## ACTIVITY
Below are several records. Retype exactly those lines running from the one with "fun n => n + 1" through the one with "new saturations. -/", end lines included, and no others.

Stored data entries:
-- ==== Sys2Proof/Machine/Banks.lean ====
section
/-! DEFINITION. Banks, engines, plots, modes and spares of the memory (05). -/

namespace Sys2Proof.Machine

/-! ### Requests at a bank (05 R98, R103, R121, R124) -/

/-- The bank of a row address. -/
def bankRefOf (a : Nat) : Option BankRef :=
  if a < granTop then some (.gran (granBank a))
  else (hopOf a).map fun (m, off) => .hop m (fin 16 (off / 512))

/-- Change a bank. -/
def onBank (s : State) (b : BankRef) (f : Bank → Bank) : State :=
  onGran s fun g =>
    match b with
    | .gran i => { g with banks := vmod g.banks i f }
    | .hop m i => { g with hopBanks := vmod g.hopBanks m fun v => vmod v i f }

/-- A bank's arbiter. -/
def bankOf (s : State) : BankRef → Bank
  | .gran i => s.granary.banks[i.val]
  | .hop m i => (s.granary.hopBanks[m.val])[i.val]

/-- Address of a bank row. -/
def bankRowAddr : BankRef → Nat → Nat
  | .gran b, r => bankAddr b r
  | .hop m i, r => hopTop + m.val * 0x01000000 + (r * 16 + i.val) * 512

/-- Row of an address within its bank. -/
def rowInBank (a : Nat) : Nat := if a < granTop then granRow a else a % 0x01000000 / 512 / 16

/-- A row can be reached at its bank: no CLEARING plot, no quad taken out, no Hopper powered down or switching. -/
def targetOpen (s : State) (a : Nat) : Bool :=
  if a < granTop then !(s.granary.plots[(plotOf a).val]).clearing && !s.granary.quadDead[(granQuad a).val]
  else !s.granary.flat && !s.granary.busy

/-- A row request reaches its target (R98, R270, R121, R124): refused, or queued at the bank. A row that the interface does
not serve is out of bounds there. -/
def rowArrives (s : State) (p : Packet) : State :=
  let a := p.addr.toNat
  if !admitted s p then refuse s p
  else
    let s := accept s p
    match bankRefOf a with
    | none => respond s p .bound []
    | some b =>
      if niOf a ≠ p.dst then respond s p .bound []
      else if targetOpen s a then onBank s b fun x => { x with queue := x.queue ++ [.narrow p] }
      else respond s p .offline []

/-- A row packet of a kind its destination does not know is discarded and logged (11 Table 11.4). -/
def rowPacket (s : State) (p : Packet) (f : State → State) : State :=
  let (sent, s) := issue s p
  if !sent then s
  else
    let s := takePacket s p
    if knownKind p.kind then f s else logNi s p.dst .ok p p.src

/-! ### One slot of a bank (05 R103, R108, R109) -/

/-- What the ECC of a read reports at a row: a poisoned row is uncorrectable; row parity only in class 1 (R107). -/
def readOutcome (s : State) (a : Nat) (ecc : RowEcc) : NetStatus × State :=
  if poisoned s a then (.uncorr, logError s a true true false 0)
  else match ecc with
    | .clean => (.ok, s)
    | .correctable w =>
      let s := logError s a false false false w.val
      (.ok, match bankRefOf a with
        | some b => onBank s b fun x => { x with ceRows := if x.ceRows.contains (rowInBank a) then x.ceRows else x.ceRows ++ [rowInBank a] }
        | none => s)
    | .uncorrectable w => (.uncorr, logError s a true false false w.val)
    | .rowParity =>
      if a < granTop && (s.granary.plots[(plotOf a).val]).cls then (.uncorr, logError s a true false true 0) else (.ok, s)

...

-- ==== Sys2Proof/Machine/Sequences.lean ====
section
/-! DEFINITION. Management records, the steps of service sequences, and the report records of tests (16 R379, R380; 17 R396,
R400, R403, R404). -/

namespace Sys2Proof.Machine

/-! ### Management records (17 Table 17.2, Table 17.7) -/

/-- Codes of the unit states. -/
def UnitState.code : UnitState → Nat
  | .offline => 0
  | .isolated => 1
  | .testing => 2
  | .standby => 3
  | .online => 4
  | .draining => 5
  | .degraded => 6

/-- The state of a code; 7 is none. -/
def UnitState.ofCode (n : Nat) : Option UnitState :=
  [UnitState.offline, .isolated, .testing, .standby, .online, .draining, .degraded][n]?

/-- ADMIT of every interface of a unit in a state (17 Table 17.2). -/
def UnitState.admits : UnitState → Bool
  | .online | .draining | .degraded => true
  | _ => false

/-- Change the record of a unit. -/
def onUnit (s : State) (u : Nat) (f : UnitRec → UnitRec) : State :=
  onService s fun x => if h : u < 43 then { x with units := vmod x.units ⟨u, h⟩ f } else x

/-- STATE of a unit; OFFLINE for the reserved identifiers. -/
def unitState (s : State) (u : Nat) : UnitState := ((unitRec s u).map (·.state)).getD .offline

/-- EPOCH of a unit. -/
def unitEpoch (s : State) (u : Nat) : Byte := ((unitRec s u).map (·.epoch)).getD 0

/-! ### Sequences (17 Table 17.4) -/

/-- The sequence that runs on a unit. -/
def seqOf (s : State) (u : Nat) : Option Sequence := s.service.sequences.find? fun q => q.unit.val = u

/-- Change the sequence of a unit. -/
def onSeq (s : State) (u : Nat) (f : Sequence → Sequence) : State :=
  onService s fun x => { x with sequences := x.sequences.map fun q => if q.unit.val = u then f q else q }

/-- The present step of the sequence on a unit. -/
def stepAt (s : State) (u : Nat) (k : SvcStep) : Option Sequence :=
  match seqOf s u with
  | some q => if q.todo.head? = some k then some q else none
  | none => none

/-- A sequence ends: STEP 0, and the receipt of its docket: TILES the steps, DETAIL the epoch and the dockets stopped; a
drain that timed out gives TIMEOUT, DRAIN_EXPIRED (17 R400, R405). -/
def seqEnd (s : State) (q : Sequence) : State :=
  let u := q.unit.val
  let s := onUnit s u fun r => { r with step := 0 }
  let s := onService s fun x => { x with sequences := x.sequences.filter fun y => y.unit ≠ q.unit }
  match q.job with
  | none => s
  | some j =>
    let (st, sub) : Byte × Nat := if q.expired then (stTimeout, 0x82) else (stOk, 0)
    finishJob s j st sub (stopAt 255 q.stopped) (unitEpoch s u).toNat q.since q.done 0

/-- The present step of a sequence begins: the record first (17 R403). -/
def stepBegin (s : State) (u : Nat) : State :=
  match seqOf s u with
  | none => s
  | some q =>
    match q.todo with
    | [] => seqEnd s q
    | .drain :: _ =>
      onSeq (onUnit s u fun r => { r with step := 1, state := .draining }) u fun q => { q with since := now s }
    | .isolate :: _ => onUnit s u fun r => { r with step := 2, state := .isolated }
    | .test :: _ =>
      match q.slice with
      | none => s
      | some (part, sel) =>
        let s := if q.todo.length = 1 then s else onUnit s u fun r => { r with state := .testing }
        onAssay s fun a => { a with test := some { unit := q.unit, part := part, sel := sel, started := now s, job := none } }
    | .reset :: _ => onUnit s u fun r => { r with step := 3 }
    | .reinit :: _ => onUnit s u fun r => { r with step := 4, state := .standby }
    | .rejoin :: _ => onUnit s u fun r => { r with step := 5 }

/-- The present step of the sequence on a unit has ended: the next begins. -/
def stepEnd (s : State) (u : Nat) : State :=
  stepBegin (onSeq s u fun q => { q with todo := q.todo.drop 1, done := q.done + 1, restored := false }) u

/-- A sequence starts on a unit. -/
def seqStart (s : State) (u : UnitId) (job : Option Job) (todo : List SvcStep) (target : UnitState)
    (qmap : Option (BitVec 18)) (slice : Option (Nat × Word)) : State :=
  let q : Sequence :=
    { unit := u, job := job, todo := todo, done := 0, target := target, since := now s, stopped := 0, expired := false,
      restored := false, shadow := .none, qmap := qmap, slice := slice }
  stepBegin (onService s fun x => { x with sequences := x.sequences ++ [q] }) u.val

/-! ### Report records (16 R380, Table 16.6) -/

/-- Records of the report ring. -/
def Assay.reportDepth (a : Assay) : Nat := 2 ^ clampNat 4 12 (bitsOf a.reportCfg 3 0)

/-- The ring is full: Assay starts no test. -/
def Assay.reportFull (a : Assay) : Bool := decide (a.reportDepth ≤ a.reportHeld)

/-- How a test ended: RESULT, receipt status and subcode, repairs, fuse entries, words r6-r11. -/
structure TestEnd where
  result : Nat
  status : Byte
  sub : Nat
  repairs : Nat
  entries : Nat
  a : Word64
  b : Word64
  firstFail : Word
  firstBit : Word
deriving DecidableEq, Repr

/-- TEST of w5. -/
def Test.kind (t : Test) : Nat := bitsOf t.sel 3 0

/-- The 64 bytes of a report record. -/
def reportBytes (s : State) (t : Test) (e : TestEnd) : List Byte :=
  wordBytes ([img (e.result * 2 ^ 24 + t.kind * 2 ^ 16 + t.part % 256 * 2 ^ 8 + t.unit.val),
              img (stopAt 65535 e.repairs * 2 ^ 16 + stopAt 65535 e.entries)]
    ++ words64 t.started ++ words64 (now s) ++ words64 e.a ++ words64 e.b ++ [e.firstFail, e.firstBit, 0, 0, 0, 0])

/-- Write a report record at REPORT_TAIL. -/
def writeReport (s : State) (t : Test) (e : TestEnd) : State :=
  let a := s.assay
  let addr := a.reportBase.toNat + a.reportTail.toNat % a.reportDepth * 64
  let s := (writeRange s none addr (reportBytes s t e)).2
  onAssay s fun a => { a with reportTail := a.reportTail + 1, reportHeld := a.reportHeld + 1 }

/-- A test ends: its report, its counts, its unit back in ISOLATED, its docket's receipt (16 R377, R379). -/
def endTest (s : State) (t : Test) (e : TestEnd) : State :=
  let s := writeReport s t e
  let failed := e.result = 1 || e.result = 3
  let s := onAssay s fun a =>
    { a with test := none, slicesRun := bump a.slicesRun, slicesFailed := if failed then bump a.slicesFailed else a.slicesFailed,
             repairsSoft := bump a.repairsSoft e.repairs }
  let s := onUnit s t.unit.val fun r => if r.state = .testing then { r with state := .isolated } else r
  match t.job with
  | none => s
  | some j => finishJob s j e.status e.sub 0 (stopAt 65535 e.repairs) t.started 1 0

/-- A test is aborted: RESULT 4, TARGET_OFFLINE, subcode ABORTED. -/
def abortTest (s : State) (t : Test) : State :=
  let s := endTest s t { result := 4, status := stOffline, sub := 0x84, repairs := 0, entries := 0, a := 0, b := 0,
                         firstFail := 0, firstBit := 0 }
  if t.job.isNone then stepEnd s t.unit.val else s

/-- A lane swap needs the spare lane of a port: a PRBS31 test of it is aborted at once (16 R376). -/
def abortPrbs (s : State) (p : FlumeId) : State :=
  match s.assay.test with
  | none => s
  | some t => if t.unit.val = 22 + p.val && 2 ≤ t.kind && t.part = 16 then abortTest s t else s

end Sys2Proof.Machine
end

==

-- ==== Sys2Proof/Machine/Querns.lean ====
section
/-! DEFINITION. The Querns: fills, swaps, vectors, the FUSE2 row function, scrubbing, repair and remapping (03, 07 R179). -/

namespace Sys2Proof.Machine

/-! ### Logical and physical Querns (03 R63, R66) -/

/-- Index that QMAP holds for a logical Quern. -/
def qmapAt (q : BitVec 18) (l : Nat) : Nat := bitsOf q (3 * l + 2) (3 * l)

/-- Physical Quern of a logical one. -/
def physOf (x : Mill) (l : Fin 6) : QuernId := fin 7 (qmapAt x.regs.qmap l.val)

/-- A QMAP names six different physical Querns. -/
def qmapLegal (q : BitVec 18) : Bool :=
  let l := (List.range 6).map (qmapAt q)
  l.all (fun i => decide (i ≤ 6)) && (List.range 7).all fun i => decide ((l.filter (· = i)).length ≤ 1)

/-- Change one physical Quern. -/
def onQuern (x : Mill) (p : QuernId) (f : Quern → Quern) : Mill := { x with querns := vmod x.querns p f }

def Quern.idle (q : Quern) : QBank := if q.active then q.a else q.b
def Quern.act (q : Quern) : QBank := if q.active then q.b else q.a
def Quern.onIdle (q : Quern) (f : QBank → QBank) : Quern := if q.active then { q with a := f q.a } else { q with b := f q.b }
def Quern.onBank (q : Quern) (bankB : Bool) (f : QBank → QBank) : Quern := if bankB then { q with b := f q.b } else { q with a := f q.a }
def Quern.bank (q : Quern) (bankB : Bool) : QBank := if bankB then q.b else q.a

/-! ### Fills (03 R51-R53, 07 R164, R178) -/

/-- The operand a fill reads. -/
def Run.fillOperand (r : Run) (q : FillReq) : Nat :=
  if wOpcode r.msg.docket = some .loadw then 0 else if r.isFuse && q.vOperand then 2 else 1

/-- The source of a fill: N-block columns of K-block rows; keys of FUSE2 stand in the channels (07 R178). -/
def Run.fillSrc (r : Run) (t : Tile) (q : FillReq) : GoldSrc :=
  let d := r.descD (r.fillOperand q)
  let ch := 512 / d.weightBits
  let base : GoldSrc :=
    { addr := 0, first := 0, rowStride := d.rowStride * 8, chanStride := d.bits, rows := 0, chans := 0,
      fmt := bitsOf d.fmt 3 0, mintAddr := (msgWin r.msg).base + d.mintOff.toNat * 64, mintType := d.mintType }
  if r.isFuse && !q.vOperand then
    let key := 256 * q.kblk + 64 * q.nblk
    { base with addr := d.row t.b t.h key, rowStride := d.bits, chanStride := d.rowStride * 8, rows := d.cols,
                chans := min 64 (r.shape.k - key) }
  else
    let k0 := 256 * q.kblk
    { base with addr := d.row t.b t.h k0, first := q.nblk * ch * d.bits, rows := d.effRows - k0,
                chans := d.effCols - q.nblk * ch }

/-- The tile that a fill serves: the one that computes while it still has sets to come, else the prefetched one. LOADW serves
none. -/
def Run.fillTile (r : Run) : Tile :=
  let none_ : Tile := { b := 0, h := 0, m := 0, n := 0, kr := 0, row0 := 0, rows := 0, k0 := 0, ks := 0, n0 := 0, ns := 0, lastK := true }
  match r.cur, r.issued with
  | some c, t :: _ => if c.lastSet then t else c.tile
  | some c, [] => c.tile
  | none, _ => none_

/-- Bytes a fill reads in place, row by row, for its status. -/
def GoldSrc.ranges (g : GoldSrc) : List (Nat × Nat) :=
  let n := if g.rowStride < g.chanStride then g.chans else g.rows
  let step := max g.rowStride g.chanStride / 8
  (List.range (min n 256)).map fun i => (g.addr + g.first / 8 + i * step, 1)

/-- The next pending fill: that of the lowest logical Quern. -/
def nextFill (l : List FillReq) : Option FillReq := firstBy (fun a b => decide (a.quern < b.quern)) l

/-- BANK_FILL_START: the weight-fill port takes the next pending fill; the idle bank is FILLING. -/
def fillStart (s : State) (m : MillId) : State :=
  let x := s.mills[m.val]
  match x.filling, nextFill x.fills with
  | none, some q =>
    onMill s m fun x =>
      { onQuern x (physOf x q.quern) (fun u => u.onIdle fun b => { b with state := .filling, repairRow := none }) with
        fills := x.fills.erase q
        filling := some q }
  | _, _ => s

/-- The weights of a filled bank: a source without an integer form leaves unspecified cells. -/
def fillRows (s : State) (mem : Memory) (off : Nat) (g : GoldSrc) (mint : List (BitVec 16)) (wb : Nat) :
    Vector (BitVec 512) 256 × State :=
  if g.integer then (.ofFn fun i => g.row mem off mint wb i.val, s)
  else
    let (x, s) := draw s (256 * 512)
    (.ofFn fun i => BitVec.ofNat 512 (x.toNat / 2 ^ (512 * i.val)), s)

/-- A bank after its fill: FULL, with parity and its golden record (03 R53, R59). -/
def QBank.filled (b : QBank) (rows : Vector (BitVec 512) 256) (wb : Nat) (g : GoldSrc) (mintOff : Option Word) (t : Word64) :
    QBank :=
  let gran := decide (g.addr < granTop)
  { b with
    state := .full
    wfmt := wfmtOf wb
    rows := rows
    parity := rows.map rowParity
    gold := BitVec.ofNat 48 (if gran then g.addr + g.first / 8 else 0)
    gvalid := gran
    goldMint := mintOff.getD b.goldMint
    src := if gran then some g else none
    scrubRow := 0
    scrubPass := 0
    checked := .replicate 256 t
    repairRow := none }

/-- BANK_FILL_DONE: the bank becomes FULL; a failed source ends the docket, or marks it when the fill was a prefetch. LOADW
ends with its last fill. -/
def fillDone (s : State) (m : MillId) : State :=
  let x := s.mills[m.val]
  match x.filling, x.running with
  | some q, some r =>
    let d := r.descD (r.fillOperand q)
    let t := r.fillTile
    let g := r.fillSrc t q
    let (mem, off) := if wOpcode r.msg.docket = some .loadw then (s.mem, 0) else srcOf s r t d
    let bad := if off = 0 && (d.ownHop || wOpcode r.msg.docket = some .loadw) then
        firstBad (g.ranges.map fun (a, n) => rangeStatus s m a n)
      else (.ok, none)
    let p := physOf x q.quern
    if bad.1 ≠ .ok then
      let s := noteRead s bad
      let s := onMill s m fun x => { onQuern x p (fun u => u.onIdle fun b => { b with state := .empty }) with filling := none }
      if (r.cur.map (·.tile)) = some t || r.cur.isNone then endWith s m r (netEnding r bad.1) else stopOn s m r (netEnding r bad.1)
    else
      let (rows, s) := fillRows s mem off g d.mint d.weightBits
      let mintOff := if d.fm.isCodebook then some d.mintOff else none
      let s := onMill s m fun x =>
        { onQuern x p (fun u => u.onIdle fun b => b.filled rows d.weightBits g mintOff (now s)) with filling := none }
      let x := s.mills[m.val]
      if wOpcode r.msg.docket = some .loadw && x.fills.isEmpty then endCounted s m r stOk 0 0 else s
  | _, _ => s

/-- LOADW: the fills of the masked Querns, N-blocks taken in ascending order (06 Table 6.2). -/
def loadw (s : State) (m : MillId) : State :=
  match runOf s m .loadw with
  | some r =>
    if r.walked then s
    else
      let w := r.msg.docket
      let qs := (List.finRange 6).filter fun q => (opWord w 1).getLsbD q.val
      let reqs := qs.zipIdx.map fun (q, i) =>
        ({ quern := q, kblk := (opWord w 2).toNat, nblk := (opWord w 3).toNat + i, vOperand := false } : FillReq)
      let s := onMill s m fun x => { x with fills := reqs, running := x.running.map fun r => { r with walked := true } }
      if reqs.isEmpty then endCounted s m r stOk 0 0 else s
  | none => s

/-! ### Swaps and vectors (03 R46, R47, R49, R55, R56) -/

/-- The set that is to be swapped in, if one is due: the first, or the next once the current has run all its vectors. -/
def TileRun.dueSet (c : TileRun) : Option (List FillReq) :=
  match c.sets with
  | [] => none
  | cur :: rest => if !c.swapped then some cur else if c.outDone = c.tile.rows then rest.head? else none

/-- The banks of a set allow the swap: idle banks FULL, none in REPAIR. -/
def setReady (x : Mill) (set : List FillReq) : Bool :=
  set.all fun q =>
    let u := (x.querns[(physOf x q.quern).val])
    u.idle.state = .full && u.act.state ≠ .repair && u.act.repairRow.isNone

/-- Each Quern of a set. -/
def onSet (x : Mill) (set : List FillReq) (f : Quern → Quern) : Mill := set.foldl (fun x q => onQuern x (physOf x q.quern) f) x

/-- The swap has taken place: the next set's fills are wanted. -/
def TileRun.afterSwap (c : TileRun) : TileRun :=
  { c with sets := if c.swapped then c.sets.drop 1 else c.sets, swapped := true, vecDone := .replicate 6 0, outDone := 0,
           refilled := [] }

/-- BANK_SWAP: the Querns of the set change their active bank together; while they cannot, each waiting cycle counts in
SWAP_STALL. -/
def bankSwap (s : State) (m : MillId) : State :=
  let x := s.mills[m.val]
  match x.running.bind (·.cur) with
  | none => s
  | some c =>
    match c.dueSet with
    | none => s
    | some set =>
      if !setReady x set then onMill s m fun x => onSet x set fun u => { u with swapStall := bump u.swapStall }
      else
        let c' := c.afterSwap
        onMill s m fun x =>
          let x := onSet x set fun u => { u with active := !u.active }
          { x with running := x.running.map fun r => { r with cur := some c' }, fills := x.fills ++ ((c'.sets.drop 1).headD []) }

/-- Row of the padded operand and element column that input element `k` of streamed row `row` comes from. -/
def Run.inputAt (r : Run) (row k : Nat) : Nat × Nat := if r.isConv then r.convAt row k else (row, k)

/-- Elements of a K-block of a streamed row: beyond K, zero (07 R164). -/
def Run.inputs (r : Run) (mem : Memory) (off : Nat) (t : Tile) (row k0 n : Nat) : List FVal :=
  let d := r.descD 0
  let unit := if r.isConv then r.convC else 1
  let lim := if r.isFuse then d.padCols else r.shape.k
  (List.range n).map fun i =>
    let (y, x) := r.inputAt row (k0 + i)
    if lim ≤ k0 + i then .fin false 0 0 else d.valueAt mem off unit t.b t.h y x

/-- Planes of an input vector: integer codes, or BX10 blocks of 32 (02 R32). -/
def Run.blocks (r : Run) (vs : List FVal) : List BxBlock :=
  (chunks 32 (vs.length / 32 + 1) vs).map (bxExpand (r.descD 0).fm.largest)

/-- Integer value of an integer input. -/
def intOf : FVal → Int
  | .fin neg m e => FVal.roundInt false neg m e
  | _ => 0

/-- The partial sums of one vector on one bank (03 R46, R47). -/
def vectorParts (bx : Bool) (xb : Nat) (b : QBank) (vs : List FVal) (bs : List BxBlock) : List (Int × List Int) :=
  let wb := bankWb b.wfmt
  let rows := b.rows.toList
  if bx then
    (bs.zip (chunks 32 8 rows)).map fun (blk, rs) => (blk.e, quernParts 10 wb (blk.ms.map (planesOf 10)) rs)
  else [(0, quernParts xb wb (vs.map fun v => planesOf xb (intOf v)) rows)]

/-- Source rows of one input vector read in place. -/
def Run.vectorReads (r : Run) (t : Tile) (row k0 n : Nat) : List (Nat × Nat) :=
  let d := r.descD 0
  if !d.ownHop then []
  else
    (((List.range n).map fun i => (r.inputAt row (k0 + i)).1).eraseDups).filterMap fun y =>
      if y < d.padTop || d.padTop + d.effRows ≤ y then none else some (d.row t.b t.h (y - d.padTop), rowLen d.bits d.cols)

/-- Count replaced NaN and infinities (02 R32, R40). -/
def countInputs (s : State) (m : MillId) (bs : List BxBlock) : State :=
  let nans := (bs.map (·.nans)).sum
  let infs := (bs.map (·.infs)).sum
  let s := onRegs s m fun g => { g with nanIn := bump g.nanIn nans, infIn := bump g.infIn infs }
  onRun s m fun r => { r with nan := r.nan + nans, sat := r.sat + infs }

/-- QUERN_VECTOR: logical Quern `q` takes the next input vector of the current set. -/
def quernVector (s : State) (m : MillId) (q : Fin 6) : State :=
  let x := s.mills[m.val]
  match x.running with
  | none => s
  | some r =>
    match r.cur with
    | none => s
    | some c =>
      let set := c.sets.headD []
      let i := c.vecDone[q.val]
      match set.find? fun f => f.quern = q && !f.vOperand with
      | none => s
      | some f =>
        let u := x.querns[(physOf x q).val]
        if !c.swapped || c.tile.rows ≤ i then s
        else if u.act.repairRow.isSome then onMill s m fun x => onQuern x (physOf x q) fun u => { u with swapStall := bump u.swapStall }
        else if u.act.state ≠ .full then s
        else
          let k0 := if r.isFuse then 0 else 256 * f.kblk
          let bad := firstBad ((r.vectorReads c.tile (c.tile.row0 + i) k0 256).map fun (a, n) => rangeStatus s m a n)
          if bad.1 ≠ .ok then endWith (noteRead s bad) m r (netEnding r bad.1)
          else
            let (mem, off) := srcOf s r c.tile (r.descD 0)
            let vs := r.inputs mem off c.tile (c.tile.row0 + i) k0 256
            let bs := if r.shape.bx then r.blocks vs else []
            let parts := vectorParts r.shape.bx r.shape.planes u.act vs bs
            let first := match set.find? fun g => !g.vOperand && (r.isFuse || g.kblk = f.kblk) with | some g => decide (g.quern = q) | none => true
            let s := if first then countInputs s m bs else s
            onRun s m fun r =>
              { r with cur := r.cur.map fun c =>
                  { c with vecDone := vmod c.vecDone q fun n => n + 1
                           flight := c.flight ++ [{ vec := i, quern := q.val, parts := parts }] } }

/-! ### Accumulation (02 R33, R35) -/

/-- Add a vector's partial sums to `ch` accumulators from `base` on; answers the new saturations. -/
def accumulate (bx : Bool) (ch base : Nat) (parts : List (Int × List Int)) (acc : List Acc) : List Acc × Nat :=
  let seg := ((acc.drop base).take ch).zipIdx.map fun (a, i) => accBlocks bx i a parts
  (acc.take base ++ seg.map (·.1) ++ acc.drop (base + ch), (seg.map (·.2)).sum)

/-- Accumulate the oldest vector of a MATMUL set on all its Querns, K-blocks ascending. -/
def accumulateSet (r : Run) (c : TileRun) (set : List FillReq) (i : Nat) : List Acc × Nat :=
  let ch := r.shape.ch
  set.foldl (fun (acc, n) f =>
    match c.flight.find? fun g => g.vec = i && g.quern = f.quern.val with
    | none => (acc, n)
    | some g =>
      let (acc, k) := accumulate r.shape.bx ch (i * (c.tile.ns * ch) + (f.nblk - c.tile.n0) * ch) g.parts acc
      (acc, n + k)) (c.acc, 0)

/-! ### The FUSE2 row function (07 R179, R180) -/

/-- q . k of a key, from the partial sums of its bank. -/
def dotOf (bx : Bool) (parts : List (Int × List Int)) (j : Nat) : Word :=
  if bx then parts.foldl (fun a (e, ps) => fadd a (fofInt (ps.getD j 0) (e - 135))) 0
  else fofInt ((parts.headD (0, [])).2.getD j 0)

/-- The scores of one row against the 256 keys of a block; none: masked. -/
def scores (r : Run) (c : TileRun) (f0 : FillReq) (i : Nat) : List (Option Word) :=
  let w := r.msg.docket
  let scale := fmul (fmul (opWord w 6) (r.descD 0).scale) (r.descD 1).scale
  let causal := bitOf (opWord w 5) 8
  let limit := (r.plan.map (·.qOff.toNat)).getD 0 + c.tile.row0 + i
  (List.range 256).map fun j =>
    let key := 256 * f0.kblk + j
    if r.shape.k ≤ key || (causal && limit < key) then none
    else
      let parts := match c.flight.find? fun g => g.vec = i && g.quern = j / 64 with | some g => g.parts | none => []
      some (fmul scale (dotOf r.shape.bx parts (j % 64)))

## ANSWER SPACE
                  { c with vecDone := vmod c.vecDone q fun n => n + 1
                           flight := c.flight ++ [{ vec := i, quern := q.val, parts := parts }] } }

/-! ### Accumulation (02 R33, R35) -/

/-- Add a vector's partial sums to `ch` accumulators from `base` on; answers the new saturations. -/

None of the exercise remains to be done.